MAD MAX: FURY ROAD
Orange, yellow and red.
That's all I can see now.
And the dizziness.
I hope that passes soon. My brain is still struggling to take in the amount of cameras showing so many different things at once. And then, just as things start settling down again, I remember the editing. Fast cuts and multiple frame rates used to speed up or slow down the action accordingly. One second it's keystone cops, the next it's a John Woo film without the doves.
Hearing stuff. Yeah, that's difficult too. I can hear a dull, throbbing murmur like someone is speaking to me underwater, but the predominant noises in my ears at the moment are the MASSIVE FUCKING EXPLOSIONS WHICH NEVER STOP.
But is this a bad thing?
An assault on the senses, the likes of which I'm unaccustomed to because for once I was seeing REAL cars, REAL motorbikes, REAL supertrucks, and REAL stunts. Fury Road simply has to be viewed at the cinema. Don't mess about downloading some shitty copy onto your tablet, laptop or mobile phone. Open your wallet, take the hit and visit that place which usually annoys the shit out of you because of people rustling sweet wrappers, slurping and gurgling drinks, and constantly whispering and giggling to each other.

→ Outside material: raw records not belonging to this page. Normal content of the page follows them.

-- ==== Sys2Proof/Machine/Operands.lean ====
section
/-! DEFINITION. The operands of a code step: the width, the reserved codes, and the code fetched from the input stream
(30_encoding R45 to R49, 40_unpacker R60 to R62); and the operands of a data code: its entry's first symbol (42_data_codes R70). -/

namespace Sys2Proof.Machine

/-- What the decoder needs of the state (30_encoding R48). -/
def State.context (s : State) : CodeContext := { iw := s.iw, cw := s.cw, next := s.next, prev := s.prev }

/-- W (30_encoding R45). -/
def State.width (s : State) : Nat := s.cw.toNat + 1

/-- `InBit(k)` (40_unpacker R60). -/
def State.inBit (s : State) (k : Nat) : Nat := ((s.inByte (k >>> 3)).toNat >>> (k % 8)) % 2

/-- `FetchCode(p, W)` (40_unpacker R61). -/
def State.fetchCode (s : State) (p : Nat) : Nat → Nat
  | 0 => 0
  | n + 1 => s.fetchCode p n + s.inBit (p + n) <<< n

/-- The availability test and the fetch (40_unpacker R62): no code where fewer than W bits remain. -/
def State.fetch (s : State) : Option Code :=
  if 8 * s.inLen.toNat < s.bitpos.toNat + s.width then none
  else some (BitVec.ofNat 13 (s.fetchCode s.bitpos.toNat s.width))

/-- How many entries a prefix chain can have before one of them repeats: the number of codes. -/
def chainFuel : Nat := 2 ^ 13

/-- `First(d)` where it is defined (42_data_codes R70): the suffix of the NONE entry the prefix links lead to. -/
def State.firstOnChain (s : State) : Nat → Code → Option Symbol
  | 0, _ => none
  | n + 1, d =>
    match (s.entry d.toNat).prefixCode with
    | none => some (s.entry d.toNat).suffix
    | some p => s.firstOnChain n p

/-- `First(d)`; on a chain without a NONE entry R70 defines no value, and it is free (log 9). -/
def State.first (s : State) (d : Code) : Symbol :=
  (s.firstOnChain chainFuel d).getD (Config.undefinedFirst s.dictFresh d.toNat)

end Sys2Proof.Machine
end

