-- ==== Sys2Proof/Machine/HostReads.lean ====
section
/-! DEFINITION. The host's reads of the register window (43_host_commands R86, R88, R91, R92): each returns the register's value
(30_encoding R53) and changes nothing else. -/

namespace Sys2Proof.Machine

def execReadCtrl (s : State) : Host.Outcome State Fault Refusal := .next (s.reply (s.registerValue 0))
def execReadStatus (s : State) : Host.Outcome State Fault Refusal := .next (s.reply (s.registerValue 1))
def execReadIw (s : State) : Host.Outcome State Fault Refusal := .next (s.reply (s.registerValue 2))
def execReadInLen (s : State) : Host.Outcome State Fault Refusal := .next (s.reply (s.registerValue 3))
def execReadExpLen (s : State) : Host.Outcome State Fault Refusal := .next (s.reply (s.registerValue 4))
def execReadOutCount (s : State) : Host.Outcome State Fault Refusal := .next (s.reply (s.registerValue 5))
def execReadErrByte (s : State) : Host.Outcome State Fault Refusal := .next (s.reply (s.registerValue 6))
def execReadNext (s : State) : Host.Outcome State Fault Refusal := .next (s.reply (s.registerValue 7))
def execReadPrev (s : State) : Host.Outcome State Fault Refusal := .next (s.reply (s.registerValue 8))
def execReadCodeCount (s : State) : Host.Outcome State Fault Refusal := .next (s.reply (s.registerValue 9))
def execReadBitposByte (s : State) : Host.Outcome State Fault Refusal := .next (s.reply (s.registerValue 10))
def execReadBitposBit (s : State) : Host.Outcome State Fault Refusal := .next (s.reply (s.registerValue 11))

/-- READ_RSVD (43_host_commands R86): the reserved register number `k`. -/
def execReadRsvd (k : BitVec 6) (s : State) : Host.Outcome State Fault Refusal := .next (s.reply (s.registerValue k))

end Sys2Proof.Machine
end

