-- ==== Sys2Proof/Certificates/Slice0/Obligations.lean ====
section
/-! DEFINITION. The statements about the model, for the provers. "Engine's turn" and the agenda are the model's form of the
interleaving of agents (log 2). `exec` and `step` are the block at the default width cap, `execAt` and `stepAt` the block at any cap
(log 1). `dictFresh` and `outFresh` are the model's own fields (log 5, log 8), and where a statement leaves
one of them open it says nothing about the free values they select. -/

open Sys2Proof Sys2Proof.Machine

/-! ## Encoding -/

/-- Decoding what a well-formed instruction encodes to gives it back, in every decoding context (30_encoding R48, R53, R59). -/
def Obligations.DecodeEncodeRoundTrip : Prop :=
  ∀ (k : CodeContext) (i : Instr), i.wfAt k = true → decode k (encode k i) = .ok i

/-- A host command decodes to an instruction of the row of the opcode table that holds it: the rows are disjoint, every word a row
holds decodes, and every word that decodes is held by a row of its instruction's mnemonic (30_encoding R53, R59). -/
def Obligations.HostDecodingFollowsTable : Prop :=
  (∀ w i, decodeAccess w = .ok i → ∃ r ∈ hostRows, r.holds w = true ∧ r.mnemonic = i.mnemonic) ∧
  (∀ w, ∀ r ∈ hostRows, r.holds w = true → ∃ i, decodeAccess w = .ok i) ∧
  (∀ w, ∀ r ∈ hostRows, ∀ r' ∈ hostRows, r.holds w = true → r'.holds w = true → r = r')

/-- The class of a code is the first row of 30_encoding R48 that matches, and the outcome is EXHAUST where fewer than W bits remain. -/
def Obligations.CodeClassesFollowTable : Prop :=
  (∀ s : State, 8 * s.inLen.toNat < s.bitpos.toNat + (s.cw.toNat + 1) → decodeCode s.context s.fetch = .exhaust) ∧
  ∀ (k : CodeContext) (c : Code),
    let isClr := c.toNat = 2 ^ k.iw.toNat
    let isEoi := c.toNat = 2 ^ k.iw.toNat + 1
    let isInvalid := k.next.toNat < c.toNat ∨ (c.toNat = k.next.toNat ∧ k.prev = none)
    let isLiteral := c.toNat < 2 ^ k.iw.toNat
    (isClr → decodeCode k (some c) = .clear) ∧
    (¬isClr → isEoi → decodeCode k (some c) = .endCode) ∧
    (¬isClr → ¬isEoi → isInvalid → decodeCode k (some c) = .invalid c) ∧
    (¬isClr → ¬isEoi → ¬isInvalid → isLiteral → decodeCode k (some c) = .literal c) ∧
    (¬isClr → ¬isEoi → ¬isInvalid → ¬isLiteral → c.toNat = k.next.toNat →
      k.prev ≠ none ∧ decodeCode k (some c) = .kwkwk c) ∧
    (¬isClr → ¬isEoi → ¬isInvalid → ¬isLiteral → c.toNat ≠ k.next.toNat →
      2 ^ k.iw.toNat + 2 ≤ c.toNat ∧ c.toNat < k.next.toNat ∧ decodeCode k (some c) = .known c)

/-- Bit `i` of a fetched code is bit `(p + i) & 7` of byte `(p + i) >> 3` of `IN`, and the code has W bits (20_memory R33, 40_unpacker
R60, R61). -/
def Obligations.FetchTakesLowBitsFirst : Prop :=
  ∀ (s : State) (p W : Nat),
    s.fetchCode p W < 2 ^ W ∧
    ∀ i, i < W → (s.fetchCode p W).testBit i = (s.inByte ((p + i) / 8)).getLsbD ((p + i) % 8)

/-- Decoding the stream as a list of bytes agrees with what the engine fetches from `IN` and decodes (40_unpacker R61, R62). -/
def Obligations.StreamDecoderAgreesWithFetch : Prop :=
  ∀ (s : State) (bytes : List Byte), s.inLen.toNat = bytes.length →
    (∀ i (h : i < bytes.length), s.inByte i = bytes[i]) →
    decodeCode s.context s.fetch = decodeStream s.context bytes s.bitpos.toNat

/-- Where `IN` holds the bytes the notation gives a list of codes, the engine reads each code back at the sum of the widths before it
(30_encoding R56, 20_memory R35). -/
def Obligations.AssembledCodesAreFetched : Prop :=
  ∀ (s : State) (fields : List (Nat × Nat)), (∀ f ∈ fields, f.2 < 2 ^ f.1) →
    (∀ i (h : i < (packBits (bitsOfFields fields)).length), s.inByte i = (packBits (bitsOfFields fields))[i]) →
    ∀ before W v rest, fields = before ++ (W, v) :: rest → s.fetchCode (before.map Prod.fst).sum W = v

/-- A few words of the opcode table, written out from 30_encoding R53 and R59, and a few codes at IW = 2 (R48), decode to the instructions
they stand for. -/
def Obligations.TableWordsDecode : Prop :=
  decodeTableWord 48 0x10000000001 = some (.start 0) ∧
  decodeTableWord 48 0x00400000000 = some .readStatus ∧
  decodeTableWord 48 0x10800000102 = some (.writeIw 0x102) ∧
  decodeTableWord 48 0x12C00000007 = some (.writeRo .bitposBit 7) ∧
  decodeTableWord 48 0x0FC00000000 = some (.readRsvd 63) ∧
  decodeTableWord 48 0x10200000000 = none ∧
  decodeTableWord 8 4 = some .clear ∧
  decodeTableWord 8 5 = some .endCode ∧
  decodeTableWord 8 3 = some (.literal 3) ∧
  decodeTableWord 8 7 = some (.known 7) ∧
  decodeTableWord 8 8 = some (.kwkwk 8) ∧
  decodeTableWord 8 9 = some (.invalid 9)

/-! ## A step runs the decoded instruction -/

/-- On the engine's turn in RUN, a step is `exec` of the code of W bits at the cursor, or of EXHAUST where fewer than W bits remain
(40_unpacker R62, R64). The agenda around it is the model's (log 2). -/
def Obligations.EngineTurnRunsFetchedCode : Prop :=
  ∀ s : State, s.st = .run → s.EnginesTurn →
    (8 * s.inLen.toNat < s.bitpos.toNat + (s.cw.toNat + 1) →
      step s = exec .exhaust { s with agenda := s.agenda.tail }) ∧
    (s.bitpos.toNat + (s.cw.toNat + 1) ≤ 8 * s.inLen.toNat → ∀ c : Code, c.toNat < 2 ^ (s.cw.toNat + 1) →
      s.cw.toNat ≤ 12 →
      (∀ i, i < s.cw.toNat + 1 →
        c.getLsbD i = (s.inByte ((s.bitpos.toNat + i) / 8)).getLsbD ((s.bitpos.toNat + i) % 8)) →
      step s = exec (decodeCode s.context (some c)) { s with agenda := s.agenda.tail })

/-- A host access at the head of the agenda runs the command it decodes to, in any state (43_host_commands R85). The agenda is the
model's (log 2). -/
def Obligations.HostAccessRunsDecodedCommand : Prop :=
  ∀ (s : State) (w : AccessWord) (i : Instr) (rest : List Move),
    s.agenda = .access .word w :: rest → decodeAccess w = .ok i → step s = exec i { s with agenda := rest }

/-- The engine has no step outside RUN (40_unpacker R64): its turn changes nothing but the agenda. That a turn without a step is a step
of the model that stutters is the model's choice (log 3). -/
def Obligations.EngineRestsOutsideRun : Prop :=
  ∀ s : State, s.st ≠ .run → s.EnginesTurn → step s = .next { s with agenda := s.agenda.tail }

/-- The window admits aligned word accesses only: a byte or halfword access, and an access at an offset that is no multiple of 4, is
refused (20_memory R36). -/
def Obligations.OnlyAlignedWordsReachTheWindow : Prop :=
  ∀ (s : State) (size : AccessSize) (w : AccessWord) (rest : List Move),
    s.agenda = .access size w :: rest →
    (size ≠ .word → step s = .refused (.accessSize size)) ∧
    (size = .word → (w.extractLsb' 32 8).toNat % 4 ≠ 0 → step s = .refused (.misaligned (w.extractLsb' 32 8))) ∧
    (size = .word → (w.extractLsb' 32 8).toNat % 4 = 0 →
      ∃ i, decodeAccess w = .ok i ∧ step s = exec i { s with agenda := rest })

/-- A host write to `IN` sets that byte and nothing else while not RUN, and is refused while RUN (43_host_commands R94). -/
def Obligations.InputWritesOnlyOutsideRun : Prop :=
  ∀ (s : State) (i : BitVec 32) (b : Byte) (rest : List Move), s.agenda = .writeIn i b :: rest →
    (s.st = .run → step s = .refused .inWriteWhileRun) ∧
    (s.st ≠ .run → ∃ t, step s = .next t ∧ t = { s with inBuf := t.inBuf, agenda := rest } ∧
      t.inByte i.toNat = b ∧ ∀ a, a ≠ i.toNat → t.inByte a = s.inByte a)

/-- A host read of `OUT` returns the element, in any state, and has no side effect (43_host_commands R95, 20_memory R37); below `outpos`
the element is a symbol that was written. Where the returned value is kept is the model's choice (log 4). -/
def Obligations.OutputReadsReturnElements : Prop :=
  ∀ (s : State) (j : BitVec 32) (rest : List Move), s.agenda = .readOut j :: rest → s.Inv →
    ∃ v, step s = .next { s with hostData := v, agenda := rest } ∧ v.toNat = (s.outElement j.toNat).toNat ∧
      (j.toNat < s.outpos.toNat → s.Written j.toNat ∧ v.toNat < 2 ^ 12)

/-! ## Reset -/

/-- A hardware reset, in any state, sets every register to its reset value and changes neither `IN` nor `OUT`; every register then reads
0 but `PREV`. Reset is the only event other than START that leaves DONE or ERROR (70_reset_and_hazards R115). -/
def Obligations.HardResetClearsRegisters : Prop :=
  (∀ (s : State) (rest : List Move), s.agenda = .hardReset :: rest → ∃ t, step s = .next t ∧
    t.st = .idle ∧ t.err = .eNone ∧ t.errPos = 0 ∧ t.stopEnd = false ∧
    t.iw = 0 ∧ t.inLen = 0 ∧ t.expLen = 0 ∧
    t.cw = 0 ∧ t.next = 0 ∧ t.bitpos = 0 ∧ t.outpos = 0 ∧ t.codes = 0 ∧ t.prev = none ∧
    t.inBuf = s.inBuf ∧ t.outBuf = s.outBuf ∧ t.doneO = false ∧
    ∀ k : BitVec 6, t.registerValue k = if k = 8 then 0x80000000 else 0) ∧
  ∀ s t : State, s.st = .done ∨ s.st = .error → step s = .next t → t.st ≠ s.st →
    s.agenda.head? = some .hardReset ∨ ∃ r, s.nextCommand = some (.start r)

/-- The invariant holds right after reset. -/
def Obligations.InvHoldsAtReset : Prop := State.reset.Inv

/-! ## Invariants and whole-machine rules -/

/-- Every step from a state that meets the invariant gives one that meets it: 10_state R26 at every engine step, the canonical memories,
and `ERR` 0 outside ERROR. -/
def Obligations.EveryStepKeepsInv : Prop :=
  ∀ s t : State, s.Inv → step s = .next t → t.Inv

It won't bother you this time, I promise. BECAUSE THE FILM IS SO FUCKING LOUD.
Be warned though. At one point, somewhere around the hour and a quarter mark, there aren't any explosions, weapons being smashed into people's faces, shouting, screaming, engines revving, or fist fighting for about three whole minutes.
The story? Don't worry about it. Good vs evil and all that good stuff really.
There's hero Tom Hardy (Max) heroine type Charlize Theron (Imperator Furiosa), sidekick bloke, Nux (young Beast from the X-Men films), villain of the piece, Immortan Joe (Hugh Keays-Byrne from the original Mad Max), and five lovely girls used for breeding purposes. Oh, and Hell's Grannies. Not to mention a metric fuckload of insane looking vehicles travelling at stupid miles an hour.
The characters names say everything you need to know: Rictus Erectus, Toast the Knowing, Slit, The Splendid Angharad, The Dag, and Cheedo the Fragile among many, many others.
But it's The Doof Warrior you'll probably remember the most. The guitar player backed by massive amps set up on the front of one of the big rigs, seemingly there only to be the biggest, loudest car stereo in the post-apocalyptic world.
It's loud, it's violent, it's batshit mental, and it just never fucking stops.